**WHAT NEEDS TO BE DONE**
Show the lines of the material that contain the word "setPart".

**SUPPLIED INFORMATION**
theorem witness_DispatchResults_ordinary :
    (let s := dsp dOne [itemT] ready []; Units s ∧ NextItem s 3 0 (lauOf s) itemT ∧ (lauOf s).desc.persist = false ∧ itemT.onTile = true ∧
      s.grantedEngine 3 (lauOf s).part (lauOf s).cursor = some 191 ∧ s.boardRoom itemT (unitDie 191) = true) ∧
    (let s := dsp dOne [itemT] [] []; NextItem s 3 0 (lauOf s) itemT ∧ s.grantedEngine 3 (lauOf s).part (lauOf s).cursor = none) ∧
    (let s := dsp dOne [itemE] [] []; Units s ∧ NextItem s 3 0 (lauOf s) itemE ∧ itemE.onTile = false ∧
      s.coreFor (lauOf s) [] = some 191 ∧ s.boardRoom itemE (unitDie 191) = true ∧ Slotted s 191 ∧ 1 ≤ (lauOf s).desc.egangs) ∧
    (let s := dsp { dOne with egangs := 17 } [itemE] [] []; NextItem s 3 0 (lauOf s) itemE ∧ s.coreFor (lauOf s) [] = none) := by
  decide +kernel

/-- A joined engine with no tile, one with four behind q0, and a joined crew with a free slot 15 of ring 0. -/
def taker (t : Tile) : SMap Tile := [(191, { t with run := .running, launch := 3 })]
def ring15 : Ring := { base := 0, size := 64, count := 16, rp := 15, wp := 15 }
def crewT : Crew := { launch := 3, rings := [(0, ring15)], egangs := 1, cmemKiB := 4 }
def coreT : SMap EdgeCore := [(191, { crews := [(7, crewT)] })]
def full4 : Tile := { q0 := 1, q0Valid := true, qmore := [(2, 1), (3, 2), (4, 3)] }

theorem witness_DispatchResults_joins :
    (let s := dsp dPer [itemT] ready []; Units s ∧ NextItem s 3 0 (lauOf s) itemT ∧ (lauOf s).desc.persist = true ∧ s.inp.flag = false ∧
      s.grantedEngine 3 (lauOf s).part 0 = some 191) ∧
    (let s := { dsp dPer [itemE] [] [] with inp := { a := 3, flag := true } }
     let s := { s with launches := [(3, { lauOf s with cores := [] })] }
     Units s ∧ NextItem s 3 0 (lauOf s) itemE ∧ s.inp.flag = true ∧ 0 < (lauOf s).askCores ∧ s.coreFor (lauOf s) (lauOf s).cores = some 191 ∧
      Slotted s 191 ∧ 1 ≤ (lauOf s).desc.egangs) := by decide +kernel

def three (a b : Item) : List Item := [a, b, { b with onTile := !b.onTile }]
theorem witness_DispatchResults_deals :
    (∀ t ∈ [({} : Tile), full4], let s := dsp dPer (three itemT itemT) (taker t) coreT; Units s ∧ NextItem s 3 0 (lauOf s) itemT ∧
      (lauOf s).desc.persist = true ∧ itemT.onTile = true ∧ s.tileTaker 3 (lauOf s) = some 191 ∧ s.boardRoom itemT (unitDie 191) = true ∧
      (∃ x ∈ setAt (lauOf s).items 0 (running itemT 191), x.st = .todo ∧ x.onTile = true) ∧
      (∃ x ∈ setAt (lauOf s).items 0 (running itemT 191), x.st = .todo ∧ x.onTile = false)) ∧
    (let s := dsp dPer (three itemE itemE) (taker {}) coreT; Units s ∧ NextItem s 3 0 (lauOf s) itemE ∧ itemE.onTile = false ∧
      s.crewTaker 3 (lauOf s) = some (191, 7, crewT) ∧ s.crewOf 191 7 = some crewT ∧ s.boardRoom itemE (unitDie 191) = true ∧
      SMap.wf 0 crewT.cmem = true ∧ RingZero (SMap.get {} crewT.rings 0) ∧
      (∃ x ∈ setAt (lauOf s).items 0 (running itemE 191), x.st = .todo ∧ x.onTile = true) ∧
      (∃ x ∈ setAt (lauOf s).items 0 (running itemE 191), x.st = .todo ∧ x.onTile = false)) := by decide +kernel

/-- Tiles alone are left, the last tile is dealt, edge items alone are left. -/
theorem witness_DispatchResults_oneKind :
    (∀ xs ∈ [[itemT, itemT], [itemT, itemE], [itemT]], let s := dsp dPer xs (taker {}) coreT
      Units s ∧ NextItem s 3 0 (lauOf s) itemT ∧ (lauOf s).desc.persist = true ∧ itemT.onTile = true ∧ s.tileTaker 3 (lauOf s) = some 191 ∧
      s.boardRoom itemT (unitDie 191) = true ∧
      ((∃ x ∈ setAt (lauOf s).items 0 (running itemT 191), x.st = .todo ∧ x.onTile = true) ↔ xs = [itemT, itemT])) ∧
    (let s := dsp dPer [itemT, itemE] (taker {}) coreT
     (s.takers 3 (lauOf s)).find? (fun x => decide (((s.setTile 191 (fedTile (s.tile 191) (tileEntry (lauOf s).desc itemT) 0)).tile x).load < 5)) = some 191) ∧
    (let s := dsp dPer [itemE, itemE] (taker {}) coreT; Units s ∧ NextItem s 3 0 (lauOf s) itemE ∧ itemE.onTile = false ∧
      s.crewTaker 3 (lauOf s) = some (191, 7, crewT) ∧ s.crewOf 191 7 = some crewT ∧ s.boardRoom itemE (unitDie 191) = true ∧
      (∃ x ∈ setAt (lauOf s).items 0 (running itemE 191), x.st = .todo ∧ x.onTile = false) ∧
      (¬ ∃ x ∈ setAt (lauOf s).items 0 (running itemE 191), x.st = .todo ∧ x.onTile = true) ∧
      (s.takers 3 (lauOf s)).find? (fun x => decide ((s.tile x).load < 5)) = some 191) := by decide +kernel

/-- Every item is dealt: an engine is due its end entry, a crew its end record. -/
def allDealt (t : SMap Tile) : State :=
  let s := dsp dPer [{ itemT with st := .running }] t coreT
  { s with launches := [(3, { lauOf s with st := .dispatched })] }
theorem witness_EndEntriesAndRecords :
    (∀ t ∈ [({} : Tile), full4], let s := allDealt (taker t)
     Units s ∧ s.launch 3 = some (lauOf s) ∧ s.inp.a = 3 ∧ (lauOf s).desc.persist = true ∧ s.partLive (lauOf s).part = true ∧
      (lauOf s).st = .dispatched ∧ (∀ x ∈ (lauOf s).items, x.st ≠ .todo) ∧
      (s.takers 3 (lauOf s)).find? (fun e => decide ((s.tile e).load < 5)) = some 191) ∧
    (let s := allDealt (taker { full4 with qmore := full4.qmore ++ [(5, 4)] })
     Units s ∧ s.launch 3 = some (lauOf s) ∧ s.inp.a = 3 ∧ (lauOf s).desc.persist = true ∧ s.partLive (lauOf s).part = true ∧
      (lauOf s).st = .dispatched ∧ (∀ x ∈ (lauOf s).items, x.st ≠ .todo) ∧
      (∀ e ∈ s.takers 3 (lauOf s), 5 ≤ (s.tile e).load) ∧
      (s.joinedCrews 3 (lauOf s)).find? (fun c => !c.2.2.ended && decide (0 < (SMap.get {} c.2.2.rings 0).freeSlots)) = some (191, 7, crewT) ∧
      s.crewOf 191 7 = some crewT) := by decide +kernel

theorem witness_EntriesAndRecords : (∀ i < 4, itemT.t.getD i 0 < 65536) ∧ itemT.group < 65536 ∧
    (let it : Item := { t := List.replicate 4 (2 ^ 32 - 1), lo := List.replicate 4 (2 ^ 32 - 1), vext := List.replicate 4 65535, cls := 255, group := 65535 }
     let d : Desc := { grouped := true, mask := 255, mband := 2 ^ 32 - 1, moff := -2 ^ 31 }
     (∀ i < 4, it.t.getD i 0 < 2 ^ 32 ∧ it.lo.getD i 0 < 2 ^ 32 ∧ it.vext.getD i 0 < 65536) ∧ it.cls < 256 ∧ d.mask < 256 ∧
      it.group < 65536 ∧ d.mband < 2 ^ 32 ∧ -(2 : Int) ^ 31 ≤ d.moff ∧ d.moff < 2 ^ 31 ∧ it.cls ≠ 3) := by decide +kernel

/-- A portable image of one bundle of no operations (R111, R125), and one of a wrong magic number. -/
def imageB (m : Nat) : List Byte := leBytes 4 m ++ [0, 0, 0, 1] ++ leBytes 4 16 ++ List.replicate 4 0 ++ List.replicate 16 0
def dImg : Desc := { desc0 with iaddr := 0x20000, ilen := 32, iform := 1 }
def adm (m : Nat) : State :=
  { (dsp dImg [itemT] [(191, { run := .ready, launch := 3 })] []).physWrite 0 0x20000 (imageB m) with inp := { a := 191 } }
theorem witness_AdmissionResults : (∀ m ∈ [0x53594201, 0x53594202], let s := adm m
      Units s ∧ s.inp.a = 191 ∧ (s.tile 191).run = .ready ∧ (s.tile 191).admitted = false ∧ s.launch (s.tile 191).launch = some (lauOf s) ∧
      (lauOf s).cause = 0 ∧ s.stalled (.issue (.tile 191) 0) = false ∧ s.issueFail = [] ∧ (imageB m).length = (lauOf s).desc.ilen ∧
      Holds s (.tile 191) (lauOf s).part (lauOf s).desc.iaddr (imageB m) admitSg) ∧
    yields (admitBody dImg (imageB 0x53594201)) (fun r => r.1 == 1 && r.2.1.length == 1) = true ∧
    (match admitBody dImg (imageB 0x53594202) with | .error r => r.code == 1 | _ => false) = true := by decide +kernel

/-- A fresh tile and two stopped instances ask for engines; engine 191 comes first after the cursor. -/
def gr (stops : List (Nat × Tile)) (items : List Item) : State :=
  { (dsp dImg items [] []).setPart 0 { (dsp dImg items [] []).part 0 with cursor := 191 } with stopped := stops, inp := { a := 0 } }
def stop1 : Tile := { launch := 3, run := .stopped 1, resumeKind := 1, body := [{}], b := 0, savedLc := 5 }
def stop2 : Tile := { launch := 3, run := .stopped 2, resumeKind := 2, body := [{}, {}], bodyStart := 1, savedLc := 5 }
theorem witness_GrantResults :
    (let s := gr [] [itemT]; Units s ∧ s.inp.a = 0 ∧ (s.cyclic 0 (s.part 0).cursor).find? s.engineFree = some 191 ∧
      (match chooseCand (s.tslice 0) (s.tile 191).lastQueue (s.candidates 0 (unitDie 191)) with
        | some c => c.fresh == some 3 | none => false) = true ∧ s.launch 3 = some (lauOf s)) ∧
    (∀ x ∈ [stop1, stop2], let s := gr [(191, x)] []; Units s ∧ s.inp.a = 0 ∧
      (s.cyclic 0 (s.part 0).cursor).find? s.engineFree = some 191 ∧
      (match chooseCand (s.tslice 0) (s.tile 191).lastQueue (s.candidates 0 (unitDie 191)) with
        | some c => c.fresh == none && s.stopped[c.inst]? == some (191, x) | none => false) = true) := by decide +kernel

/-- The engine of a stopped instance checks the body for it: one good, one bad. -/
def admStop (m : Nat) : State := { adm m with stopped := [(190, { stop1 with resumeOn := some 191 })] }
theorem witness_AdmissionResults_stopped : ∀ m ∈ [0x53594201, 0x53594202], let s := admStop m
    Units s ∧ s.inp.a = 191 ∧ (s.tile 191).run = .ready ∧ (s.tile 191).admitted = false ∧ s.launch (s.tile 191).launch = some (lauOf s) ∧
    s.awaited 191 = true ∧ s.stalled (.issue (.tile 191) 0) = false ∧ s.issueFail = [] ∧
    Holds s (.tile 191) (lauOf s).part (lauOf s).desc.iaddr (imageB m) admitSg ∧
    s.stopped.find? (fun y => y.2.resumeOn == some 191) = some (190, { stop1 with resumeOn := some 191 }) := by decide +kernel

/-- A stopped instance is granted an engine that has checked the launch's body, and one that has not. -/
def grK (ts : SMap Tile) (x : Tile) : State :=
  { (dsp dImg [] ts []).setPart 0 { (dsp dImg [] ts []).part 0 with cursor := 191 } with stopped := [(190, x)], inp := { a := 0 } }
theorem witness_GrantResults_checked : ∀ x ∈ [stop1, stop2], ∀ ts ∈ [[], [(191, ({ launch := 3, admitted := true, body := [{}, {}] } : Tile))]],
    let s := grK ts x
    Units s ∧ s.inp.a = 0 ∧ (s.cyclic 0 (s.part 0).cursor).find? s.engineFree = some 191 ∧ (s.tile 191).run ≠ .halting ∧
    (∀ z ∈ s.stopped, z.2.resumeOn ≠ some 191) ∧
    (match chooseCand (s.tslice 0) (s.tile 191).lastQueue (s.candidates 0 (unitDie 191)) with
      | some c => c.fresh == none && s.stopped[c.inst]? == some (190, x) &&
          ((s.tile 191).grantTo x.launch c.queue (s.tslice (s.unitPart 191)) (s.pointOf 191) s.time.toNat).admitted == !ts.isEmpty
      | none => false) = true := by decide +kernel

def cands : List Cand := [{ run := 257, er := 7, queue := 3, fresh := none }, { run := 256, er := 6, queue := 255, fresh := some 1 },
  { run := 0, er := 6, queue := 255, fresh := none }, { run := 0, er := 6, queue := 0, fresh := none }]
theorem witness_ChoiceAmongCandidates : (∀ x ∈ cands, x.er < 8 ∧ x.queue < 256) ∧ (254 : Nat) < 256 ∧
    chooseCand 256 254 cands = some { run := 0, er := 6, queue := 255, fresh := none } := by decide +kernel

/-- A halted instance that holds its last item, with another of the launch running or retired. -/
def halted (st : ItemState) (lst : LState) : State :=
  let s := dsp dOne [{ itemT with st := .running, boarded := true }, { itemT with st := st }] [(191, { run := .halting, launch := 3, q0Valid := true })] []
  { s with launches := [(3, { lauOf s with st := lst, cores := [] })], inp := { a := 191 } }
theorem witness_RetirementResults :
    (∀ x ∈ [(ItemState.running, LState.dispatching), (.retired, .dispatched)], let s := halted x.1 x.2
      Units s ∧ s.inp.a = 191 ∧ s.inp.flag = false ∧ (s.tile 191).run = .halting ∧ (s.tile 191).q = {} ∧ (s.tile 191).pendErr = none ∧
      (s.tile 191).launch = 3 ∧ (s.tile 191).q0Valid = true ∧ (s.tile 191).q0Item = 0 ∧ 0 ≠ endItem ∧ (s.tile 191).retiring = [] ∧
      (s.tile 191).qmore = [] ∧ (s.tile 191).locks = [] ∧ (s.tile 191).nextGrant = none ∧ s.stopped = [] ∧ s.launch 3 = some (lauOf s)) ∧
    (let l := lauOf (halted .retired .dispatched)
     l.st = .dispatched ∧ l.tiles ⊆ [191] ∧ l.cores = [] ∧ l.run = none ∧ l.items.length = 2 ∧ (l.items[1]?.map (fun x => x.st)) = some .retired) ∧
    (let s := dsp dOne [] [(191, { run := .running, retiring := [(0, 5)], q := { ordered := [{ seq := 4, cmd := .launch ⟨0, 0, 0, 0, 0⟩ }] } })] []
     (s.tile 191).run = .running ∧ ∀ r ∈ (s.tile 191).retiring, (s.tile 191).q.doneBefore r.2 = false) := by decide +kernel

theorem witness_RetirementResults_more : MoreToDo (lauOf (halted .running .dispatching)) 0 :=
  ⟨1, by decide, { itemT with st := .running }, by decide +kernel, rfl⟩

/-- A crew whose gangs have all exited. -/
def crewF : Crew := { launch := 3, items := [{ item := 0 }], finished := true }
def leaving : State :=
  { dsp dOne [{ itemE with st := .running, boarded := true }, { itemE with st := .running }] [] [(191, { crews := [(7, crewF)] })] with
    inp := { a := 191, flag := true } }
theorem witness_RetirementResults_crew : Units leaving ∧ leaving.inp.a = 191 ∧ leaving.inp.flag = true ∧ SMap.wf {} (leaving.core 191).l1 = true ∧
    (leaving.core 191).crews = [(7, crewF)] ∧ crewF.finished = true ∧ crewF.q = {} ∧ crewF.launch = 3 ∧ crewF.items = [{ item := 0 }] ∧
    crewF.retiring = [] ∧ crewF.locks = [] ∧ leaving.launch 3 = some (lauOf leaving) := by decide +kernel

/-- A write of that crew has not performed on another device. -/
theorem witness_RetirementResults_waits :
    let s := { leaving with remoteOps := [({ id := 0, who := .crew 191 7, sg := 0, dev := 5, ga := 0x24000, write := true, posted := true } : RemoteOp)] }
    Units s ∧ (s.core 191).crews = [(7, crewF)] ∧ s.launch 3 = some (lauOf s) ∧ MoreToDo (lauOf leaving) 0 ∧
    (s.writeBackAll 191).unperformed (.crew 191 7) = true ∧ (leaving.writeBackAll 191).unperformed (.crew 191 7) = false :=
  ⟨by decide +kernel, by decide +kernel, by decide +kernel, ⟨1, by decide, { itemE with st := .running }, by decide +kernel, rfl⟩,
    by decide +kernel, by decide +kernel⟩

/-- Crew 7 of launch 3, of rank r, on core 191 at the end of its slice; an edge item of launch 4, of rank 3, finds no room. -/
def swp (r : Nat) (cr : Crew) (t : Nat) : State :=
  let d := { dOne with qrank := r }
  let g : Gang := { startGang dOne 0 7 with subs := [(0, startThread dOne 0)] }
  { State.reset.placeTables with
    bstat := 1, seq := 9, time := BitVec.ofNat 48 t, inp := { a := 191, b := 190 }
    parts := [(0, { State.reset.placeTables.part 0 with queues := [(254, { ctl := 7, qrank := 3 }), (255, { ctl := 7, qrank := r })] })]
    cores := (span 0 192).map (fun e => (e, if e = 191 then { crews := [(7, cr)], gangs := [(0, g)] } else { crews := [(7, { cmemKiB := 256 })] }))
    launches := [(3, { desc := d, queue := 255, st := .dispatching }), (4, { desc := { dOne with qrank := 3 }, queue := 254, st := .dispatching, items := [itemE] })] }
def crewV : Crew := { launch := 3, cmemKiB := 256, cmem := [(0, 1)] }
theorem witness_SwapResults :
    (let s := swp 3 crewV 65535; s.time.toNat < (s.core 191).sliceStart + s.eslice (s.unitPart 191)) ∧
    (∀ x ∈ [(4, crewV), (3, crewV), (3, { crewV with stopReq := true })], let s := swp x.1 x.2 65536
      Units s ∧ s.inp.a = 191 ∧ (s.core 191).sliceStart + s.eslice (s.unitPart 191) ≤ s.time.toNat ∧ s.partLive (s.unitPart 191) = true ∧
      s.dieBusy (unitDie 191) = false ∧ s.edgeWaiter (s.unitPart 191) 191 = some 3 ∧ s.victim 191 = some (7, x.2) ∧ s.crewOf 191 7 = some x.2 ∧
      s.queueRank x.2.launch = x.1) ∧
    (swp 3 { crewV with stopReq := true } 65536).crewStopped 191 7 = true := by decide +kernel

**SOLUTION FOR THIS TASK**
  { (dsp dImg items [] []).setPart 0 { (dsp dImg items [] []).part 0 with cursor := 191 } with stopped := stops, inp := { a := 0 } }
  { (dsp dImg [] ts []).setPart 0 { (dsp dImg [] ts []).part 0 with cursor := 191 } with stopped := [(190, x)], inp := { a := 0 } }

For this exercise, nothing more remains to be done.